● **Listed entries**:
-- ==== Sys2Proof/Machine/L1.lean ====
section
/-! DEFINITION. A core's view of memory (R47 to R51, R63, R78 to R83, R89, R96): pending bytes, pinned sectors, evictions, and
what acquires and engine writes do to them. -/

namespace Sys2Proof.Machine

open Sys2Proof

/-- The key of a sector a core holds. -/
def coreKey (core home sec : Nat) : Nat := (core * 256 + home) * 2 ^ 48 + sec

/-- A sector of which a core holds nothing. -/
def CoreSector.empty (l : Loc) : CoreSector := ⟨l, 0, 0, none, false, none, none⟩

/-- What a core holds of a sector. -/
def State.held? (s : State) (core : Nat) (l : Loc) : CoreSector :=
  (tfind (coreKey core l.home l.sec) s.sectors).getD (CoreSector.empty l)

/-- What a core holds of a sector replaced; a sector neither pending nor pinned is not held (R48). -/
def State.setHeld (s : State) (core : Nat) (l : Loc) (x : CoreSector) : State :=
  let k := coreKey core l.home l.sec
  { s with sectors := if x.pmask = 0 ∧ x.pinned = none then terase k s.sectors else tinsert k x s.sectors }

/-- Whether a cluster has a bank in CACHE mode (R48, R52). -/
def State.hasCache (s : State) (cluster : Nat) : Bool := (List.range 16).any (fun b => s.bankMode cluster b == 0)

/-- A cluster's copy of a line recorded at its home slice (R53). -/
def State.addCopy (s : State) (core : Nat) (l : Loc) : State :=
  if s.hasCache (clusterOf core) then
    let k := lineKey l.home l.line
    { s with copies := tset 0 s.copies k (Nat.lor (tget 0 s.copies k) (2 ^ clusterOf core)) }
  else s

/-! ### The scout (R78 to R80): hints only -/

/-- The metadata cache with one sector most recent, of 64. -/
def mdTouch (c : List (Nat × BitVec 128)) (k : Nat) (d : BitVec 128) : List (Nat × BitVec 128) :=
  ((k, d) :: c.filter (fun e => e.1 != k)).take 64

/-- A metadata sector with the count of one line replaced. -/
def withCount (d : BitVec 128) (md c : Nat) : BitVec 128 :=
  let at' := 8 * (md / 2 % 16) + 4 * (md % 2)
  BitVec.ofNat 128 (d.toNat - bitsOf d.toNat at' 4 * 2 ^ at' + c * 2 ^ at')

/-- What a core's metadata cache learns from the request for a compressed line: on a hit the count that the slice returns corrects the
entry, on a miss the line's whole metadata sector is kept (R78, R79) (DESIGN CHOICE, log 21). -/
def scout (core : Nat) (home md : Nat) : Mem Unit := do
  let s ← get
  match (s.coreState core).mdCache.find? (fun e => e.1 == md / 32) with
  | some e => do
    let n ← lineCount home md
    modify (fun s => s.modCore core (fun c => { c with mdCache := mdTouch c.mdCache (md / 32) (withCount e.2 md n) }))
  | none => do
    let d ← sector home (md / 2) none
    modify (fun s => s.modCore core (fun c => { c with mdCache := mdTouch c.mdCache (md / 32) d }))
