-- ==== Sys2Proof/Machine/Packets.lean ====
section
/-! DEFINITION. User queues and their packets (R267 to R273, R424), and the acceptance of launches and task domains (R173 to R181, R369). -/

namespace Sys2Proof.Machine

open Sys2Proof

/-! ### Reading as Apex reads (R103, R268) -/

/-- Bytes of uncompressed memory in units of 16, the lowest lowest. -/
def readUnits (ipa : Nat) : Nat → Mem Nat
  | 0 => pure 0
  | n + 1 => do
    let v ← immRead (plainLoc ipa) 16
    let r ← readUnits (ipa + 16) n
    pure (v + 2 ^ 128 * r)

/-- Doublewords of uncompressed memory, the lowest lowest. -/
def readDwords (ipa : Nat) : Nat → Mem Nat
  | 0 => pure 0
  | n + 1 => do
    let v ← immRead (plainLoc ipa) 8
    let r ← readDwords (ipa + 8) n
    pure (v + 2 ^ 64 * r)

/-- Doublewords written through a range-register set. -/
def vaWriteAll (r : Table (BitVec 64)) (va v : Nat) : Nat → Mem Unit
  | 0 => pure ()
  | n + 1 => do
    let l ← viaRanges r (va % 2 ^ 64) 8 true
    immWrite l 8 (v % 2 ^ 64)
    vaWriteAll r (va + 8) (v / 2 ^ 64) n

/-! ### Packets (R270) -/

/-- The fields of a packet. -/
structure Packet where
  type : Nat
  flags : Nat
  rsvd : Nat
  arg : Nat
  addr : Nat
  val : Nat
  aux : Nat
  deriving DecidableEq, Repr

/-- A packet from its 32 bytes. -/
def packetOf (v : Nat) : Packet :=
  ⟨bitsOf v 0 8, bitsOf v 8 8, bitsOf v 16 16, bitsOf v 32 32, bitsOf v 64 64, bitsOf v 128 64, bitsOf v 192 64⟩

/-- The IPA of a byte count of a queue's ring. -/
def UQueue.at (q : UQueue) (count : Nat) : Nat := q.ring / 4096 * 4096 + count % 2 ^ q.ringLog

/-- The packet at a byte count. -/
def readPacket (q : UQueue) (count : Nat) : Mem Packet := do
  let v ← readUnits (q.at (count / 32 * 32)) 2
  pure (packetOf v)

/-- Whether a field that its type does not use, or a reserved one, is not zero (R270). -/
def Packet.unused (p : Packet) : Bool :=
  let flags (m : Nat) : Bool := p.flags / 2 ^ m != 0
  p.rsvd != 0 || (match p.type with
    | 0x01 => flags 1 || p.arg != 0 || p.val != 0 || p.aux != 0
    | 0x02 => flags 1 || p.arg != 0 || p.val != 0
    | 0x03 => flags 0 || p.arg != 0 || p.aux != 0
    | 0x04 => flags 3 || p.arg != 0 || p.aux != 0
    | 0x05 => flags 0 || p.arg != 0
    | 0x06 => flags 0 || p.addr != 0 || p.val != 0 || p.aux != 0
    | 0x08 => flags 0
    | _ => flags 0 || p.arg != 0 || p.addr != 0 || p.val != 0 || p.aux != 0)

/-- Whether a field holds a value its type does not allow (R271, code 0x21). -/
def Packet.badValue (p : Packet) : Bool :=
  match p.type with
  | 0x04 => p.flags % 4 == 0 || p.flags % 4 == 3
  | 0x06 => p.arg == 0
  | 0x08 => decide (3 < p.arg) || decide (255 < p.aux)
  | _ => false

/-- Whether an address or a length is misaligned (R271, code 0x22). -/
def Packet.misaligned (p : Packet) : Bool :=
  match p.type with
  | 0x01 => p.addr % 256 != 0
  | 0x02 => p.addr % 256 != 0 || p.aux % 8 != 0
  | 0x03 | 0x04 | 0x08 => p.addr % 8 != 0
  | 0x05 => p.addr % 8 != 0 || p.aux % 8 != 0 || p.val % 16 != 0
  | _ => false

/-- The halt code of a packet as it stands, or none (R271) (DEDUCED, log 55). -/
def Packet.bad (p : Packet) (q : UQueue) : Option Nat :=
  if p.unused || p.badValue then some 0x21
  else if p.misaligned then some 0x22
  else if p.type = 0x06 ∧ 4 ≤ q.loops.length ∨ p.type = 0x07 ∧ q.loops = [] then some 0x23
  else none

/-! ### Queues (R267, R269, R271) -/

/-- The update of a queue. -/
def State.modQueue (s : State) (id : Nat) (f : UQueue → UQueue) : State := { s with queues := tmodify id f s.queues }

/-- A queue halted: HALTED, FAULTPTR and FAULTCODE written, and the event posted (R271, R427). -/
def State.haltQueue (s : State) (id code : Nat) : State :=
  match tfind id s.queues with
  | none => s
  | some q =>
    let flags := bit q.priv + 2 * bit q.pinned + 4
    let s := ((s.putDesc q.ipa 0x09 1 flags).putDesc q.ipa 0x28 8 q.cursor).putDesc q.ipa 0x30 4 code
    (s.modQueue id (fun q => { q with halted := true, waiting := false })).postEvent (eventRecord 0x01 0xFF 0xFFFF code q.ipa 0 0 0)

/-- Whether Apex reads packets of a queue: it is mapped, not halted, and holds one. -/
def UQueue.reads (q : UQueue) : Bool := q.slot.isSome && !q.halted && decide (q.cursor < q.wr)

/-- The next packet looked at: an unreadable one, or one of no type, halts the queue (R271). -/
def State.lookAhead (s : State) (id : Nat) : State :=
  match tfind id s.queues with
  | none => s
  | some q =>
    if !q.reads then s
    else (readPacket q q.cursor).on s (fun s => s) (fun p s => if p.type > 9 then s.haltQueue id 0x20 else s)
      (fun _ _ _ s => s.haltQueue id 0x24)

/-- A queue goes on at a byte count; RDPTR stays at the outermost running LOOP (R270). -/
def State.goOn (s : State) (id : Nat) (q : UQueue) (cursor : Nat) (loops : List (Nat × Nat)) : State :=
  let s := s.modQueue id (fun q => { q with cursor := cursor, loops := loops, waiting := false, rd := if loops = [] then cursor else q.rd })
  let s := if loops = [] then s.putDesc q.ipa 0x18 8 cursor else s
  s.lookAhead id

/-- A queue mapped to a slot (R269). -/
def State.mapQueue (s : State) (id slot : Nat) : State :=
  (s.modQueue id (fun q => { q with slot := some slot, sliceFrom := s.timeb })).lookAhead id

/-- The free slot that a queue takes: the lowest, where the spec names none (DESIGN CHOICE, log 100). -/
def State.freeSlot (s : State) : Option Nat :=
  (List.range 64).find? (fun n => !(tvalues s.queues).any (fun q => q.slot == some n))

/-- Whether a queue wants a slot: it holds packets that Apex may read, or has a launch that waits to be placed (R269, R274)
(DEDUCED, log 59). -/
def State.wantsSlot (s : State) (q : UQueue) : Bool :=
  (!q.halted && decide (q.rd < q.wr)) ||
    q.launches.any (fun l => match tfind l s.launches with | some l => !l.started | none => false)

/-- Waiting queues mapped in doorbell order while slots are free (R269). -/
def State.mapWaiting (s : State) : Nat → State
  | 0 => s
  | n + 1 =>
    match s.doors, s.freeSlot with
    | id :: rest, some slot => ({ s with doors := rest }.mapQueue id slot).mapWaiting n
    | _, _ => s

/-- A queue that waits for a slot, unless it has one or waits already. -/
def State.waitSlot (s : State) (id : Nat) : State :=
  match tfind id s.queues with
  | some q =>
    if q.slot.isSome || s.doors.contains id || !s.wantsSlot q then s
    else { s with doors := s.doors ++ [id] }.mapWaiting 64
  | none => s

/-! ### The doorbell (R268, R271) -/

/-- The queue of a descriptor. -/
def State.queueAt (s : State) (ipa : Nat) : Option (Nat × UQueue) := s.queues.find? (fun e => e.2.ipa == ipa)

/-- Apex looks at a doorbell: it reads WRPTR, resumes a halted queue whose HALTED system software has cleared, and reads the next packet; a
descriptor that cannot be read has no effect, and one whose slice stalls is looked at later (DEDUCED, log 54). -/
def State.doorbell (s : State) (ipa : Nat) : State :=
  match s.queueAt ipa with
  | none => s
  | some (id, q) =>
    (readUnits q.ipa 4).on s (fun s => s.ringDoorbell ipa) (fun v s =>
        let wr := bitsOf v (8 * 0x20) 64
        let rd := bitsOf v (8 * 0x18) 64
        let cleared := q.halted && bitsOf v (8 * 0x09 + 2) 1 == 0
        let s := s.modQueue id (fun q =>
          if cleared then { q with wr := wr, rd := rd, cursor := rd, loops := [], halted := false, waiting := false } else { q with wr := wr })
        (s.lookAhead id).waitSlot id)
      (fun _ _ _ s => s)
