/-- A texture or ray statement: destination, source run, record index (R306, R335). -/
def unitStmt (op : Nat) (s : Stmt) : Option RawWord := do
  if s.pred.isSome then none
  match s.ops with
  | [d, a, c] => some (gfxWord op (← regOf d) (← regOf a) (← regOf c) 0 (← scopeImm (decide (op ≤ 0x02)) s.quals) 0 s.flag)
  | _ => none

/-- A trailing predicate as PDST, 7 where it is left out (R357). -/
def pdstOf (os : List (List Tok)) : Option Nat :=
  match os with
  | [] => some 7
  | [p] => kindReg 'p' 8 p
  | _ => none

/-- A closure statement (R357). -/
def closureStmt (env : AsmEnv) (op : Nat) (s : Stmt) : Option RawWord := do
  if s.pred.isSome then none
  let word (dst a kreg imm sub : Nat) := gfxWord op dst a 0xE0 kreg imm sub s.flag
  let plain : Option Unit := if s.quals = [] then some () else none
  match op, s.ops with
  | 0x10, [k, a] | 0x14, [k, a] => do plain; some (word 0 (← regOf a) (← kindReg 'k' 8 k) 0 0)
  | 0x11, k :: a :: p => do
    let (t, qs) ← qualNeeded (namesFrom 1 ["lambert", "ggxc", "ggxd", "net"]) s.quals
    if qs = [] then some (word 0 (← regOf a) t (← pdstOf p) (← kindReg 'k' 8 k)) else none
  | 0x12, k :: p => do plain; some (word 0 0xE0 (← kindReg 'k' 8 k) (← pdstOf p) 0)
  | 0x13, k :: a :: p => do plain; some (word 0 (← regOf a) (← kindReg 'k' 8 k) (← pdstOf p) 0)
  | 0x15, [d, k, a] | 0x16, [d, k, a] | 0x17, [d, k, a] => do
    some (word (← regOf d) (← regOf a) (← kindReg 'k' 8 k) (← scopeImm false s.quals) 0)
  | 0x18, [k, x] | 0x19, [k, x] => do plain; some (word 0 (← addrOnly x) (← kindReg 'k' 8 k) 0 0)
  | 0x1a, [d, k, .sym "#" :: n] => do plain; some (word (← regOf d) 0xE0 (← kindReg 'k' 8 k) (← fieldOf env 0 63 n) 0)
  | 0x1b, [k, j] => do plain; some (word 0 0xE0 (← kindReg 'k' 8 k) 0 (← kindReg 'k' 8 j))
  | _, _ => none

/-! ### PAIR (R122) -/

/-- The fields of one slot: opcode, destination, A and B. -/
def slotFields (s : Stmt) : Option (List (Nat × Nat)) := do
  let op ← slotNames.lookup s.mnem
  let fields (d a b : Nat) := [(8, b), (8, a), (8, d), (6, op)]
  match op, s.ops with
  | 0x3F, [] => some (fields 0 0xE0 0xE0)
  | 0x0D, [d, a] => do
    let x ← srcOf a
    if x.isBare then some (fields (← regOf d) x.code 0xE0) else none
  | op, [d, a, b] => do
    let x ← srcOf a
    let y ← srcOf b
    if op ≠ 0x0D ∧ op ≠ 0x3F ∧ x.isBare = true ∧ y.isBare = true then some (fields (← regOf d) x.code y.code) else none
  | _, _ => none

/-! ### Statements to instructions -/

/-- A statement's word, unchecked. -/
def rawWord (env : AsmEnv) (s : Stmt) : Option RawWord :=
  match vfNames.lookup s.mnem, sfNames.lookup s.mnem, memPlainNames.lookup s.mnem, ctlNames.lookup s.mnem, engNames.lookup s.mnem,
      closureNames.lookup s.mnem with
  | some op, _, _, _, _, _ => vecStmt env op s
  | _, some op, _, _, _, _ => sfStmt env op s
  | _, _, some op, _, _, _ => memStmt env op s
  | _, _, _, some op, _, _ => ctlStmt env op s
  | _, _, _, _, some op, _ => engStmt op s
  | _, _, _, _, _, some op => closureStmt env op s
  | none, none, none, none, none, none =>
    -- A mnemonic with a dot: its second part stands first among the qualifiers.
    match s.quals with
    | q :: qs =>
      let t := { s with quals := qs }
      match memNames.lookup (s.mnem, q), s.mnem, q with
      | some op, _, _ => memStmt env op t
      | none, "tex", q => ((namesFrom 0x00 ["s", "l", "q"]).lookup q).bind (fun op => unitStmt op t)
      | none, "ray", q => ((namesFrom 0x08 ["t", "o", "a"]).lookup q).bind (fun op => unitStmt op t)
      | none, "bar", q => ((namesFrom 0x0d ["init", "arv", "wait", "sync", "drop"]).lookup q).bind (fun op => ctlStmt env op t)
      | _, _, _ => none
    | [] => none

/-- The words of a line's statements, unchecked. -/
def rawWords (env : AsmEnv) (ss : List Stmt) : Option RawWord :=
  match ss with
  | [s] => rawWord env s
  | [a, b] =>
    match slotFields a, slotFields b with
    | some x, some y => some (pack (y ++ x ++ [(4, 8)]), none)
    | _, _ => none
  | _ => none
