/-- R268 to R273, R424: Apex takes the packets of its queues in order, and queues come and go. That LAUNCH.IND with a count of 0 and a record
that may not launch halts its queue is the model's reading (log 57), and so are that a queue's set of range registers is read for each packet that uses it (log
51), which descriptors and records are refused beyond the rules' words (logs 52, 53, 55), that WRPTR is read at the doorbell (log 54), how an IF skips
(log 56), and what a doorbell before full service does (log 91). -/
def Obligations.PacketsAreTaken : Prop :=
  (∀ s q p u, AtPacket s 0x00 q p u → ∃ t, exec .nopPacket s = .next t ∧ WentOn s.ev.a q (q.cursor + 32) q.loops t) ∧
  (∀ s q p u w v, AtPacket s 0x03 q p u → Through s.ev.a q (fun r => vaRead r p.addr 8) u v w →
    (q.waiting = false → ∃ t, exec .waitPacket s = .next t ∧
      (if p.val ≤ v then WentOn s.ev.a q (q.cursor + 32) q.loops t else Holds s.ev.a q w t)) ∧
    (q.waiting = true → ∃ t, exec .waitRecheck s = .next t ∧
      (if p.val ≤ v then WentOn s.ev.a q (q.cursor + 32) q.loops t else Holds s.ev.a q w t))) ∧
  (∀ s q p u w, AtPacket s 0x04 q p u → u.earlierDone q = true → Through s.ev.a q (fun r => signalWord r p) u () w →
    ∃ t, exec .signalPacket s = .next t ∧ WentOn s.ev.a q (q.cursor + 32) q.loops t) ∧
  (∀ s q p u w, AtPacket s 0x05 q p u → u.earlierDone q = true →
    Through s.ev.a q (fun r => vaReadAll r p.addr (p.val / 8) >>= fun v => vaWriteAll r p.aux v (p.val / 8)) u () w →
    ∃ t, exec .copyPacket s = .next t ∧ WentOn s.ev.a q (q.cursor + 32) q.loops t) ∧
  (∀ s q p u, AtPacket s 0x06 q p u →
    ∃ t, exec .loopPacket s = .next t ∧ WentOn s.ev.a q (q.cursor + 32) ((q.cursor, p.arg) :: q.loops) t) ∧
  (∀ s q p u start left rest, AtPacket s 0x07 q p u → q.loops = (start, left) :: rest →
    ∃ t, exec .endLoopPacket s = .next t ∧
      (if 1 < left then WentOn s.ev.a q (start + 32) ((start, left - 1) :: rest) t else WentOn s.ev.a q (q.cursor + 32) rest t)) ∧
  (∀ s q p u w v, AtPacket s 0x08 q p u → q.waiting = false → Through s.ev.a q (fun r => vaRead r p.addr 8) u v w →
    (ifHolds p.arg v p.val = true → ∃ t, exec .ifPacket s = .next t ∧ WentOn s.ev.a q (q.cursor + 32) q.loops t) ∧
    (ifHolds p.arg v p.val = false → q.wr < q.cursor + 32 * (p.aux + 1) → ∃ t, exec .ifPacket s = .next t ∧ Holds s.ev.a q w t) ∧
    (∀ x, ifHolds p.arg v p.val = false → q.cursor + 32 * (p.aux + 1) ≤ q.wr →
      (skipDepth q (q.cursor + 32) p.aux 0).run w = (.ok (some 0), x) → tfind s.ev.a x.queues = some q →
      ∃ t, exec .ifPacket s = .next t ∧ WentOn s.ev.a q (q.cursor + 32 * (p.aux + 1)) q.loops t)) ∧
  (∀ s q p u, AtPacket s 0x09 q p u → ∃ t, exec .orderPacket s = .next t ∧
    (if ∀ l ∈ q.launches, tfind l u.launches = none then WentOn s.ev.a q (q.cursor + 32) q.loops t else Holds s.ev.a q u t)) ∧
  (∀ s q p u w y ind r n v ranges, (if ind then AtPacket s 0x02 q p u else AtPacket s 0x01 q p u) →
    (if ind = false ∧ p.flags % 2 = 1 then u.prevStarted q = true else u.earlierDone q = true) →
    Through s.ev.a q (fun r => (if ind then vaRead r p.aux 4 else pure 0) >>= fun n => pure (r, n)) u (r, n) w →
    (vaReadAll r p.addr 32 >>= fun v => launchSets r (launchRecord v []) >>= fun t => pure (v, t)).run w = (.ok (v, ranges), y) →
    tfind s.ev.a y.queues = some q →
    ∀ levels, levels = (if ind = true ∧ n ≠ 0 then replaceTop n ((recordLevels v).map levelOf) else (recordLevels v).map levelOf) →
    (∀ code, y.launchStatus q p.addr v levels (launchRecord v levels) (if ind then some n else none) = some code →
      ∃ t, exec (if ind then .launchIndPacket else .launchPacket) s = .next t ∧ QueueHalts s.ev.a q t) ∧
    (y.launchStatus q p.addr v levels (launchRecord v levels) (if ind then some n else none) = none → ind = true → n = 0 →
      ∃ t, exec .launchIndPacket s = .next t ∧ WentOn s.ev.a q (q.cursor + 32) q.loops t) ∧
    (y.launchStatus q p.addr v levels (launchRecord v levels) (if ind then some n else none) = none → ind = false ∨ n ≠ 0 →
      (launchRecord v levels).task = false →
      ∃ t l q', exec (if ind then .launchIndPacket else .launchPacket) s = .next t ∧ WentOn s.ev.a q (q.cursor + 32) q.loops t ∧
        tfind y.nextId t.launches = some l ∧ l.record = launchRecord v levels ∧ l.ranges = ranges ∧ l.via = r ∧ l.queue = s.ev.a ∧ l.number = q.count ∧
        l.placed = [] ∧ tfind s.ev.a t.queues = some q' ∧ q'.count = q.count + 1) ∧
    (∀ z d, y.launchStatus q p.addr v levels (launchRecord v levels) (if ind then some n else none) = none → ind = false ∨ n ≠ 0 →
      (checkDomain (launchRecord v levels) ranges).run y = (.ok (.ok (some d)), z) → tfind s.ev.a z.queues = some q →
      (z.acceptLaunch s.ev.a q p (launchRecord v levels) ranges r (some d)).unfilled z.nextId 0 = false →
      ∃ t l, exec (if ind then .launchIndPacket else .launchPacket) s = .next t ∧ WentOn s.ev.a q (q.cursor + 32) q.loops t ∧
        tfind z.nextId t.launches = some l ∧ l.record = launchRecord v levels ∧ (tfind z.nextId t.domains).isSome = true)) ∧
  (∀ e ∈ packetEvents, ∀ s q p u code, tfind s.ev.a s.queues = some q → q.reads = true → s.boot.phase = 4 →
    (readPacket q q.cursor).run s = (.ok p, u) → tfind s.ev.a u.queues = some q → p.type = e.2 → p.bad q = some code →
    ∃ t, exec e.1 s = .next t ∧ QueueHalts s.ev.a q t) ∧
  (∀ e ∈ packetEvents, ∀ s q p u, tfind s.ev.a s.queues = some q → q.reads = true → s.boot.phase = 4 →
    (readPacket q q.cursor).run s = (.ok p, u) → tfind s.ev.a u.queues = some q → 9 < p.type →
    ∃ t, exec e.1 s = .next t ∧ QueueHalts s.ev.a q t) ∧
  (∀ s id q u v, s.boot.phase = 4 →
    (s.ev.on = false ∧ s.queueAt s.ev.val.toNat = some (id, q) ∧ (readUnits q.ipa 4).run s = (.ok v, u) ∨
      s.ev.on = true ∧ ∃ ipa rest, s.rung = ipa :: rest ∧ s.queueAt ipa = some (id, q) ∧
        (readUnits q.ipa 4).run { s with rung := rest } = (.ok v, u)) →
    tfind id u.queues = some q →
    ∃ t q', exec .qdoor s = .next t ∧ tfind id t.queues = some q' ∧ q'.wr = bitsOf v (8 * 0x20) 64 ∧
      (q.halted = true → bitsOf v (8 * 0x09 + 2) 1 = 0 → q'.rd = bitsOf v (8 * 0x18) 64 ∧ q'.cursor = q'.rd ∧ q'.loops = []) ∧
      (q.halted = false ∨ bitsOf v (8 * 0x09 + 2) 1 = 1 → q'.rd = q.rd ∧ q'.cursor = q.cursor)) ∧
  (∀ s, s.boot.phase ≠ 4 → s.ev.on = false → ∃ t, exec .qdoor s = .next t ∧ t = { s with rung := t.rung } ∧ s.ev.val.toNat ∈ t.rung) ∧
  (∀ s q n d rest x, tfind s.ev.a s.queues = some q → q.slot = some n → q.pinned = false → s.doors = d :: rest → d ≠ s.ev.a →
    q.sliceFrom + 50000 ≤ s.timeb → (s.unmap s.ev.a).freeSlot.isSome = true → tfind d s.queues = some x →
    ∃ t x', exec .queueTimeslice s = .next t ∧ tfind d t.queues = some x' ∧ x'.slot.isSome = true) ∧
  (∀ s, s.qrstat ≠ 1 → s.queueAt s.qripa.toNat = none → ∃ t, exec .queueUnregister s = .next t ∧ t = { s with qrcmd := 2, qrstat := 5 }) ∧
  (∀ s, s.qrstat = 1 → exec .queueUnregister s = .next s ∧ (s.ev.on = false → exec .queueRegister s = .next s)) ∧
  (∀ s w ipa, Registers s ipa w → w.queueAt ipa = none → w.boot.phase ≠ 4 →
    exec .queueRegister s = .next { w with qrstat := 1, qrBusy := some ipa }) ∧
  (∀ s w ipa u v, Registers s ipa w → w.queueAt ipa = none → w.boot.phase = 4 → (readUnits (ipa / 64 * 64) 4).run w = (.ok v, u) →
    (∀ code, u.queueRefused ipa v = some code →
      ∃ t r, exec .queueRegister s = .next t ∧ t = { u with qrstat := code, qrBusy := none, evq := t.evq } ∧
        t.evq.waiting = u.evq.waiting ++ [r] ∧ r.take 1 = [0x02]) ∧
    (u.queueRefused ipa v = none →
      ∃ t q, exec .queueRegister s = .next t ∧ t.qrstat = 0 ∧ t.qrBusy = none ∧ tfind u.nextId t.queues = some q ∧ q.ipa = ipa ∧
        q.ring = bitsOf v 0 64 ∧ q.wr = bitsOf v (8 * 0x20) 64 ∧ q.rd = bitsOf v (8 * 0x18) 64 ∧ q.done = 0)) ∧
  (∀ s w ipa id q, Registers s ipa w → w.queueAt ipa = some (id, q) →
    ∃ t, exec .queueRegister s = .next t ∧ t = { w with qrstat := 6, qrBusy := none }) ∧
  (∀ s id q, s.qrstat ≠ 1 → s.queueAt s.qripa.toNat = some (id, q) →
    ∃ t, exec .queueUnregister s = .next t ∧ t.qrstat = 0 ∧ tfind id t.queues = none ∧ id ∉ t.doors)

● **Exercise description**:
Everything from the first line above through the line that contains "recent, of 64. -/" should be duplicated exactly, please, and nothing beyond it.

● **Solution to the exercise**:
-- ==== Sys2Proof/Machine/L1.lean ====
section
/-! DEFINITION. A core's view of memory (R47 to R51, R63, R78 to R83, R89, R96): pending bytes, pinned sectors, evictions, and
what acquires and engine writes do to them. -/

namespace Sys2Proof.Machine

open Sys2Proof

/-- The key of a sector a core holds. -/
def coreKey (core home sec : Nat) : Nat := (core * 256 + home) * 2 ^ 48 + sec

/-- A sector of which a core holds nothing. -/
def CoreSector.empty (l : Loc) : CoreSector := ⟨l, 0, 0, none, false, none, none⟩

/-- What a core holds of a sector. -/
def State.held? (s : State) (core : Nat) (l : Loc) : CoreSector :=
  (tfind (coreKey core l.home l.sec) s.sectors).getD (CoreSector.empty l)

/-- What a core holds of a sector replaced; a sector neither pending nor pinned is not held (R48). -/
def State.setHeld (s : State) (core : Nat) (l : Loc) (x : CoreSector) : State :=
  let k := coreKey core l.home l.sec
  { s with sectors := if x.pmask = 0 ∧ x.pinned = none then terase k s.sectors else tinsert k x s.sectors }

/-- Whether a cluster has a bank in CACHE mode (R48, R52). -/
def State.hasCache (s : State) (cluster : Nat) : Bool := (List.range 16).any (fun b => s.bankMode cluster b == 0)

/-- A cluster's copy of a line recorded at its home slice (R53). -/
def State.addCopy (s : State) (core : Nat) (l : Loc) : State :=
  if s.hasCache (clusterOf core) then
    let k := lineKey l.home l.line
    { s with copies := tset 0 s.copies k (Nat.lor (tget 0 s.copies k) (2 ^ clusterOf core)) }
  else s

/-! ### The scout (R78 to R80): hints only -/

/-- The metadata cache with one sector most recent, of 64. -/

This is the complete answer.